-- Records provided follows --

-- ==== Sys2Proof/Laws/Exec.lean ====
section
/-! SUPPORT. One equation per command: what `exec` answers is what its meaning answers. Proofs rewrite with these and never
unfold the dispatch. -/

namespace Sys2Proof.Machine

-- Records provided concluded --

● Directions
Copy each entry exactly.

● Response to the task
-- ==== Sys2Proof/Laws/Exec.lean ====
section
/-! SUPPORT. One equation per command: what `exec` answers is what its meaning answers. Proofs rewrite with these and never
unfold the dispatch. -/

namespace Sys2Proof.Machine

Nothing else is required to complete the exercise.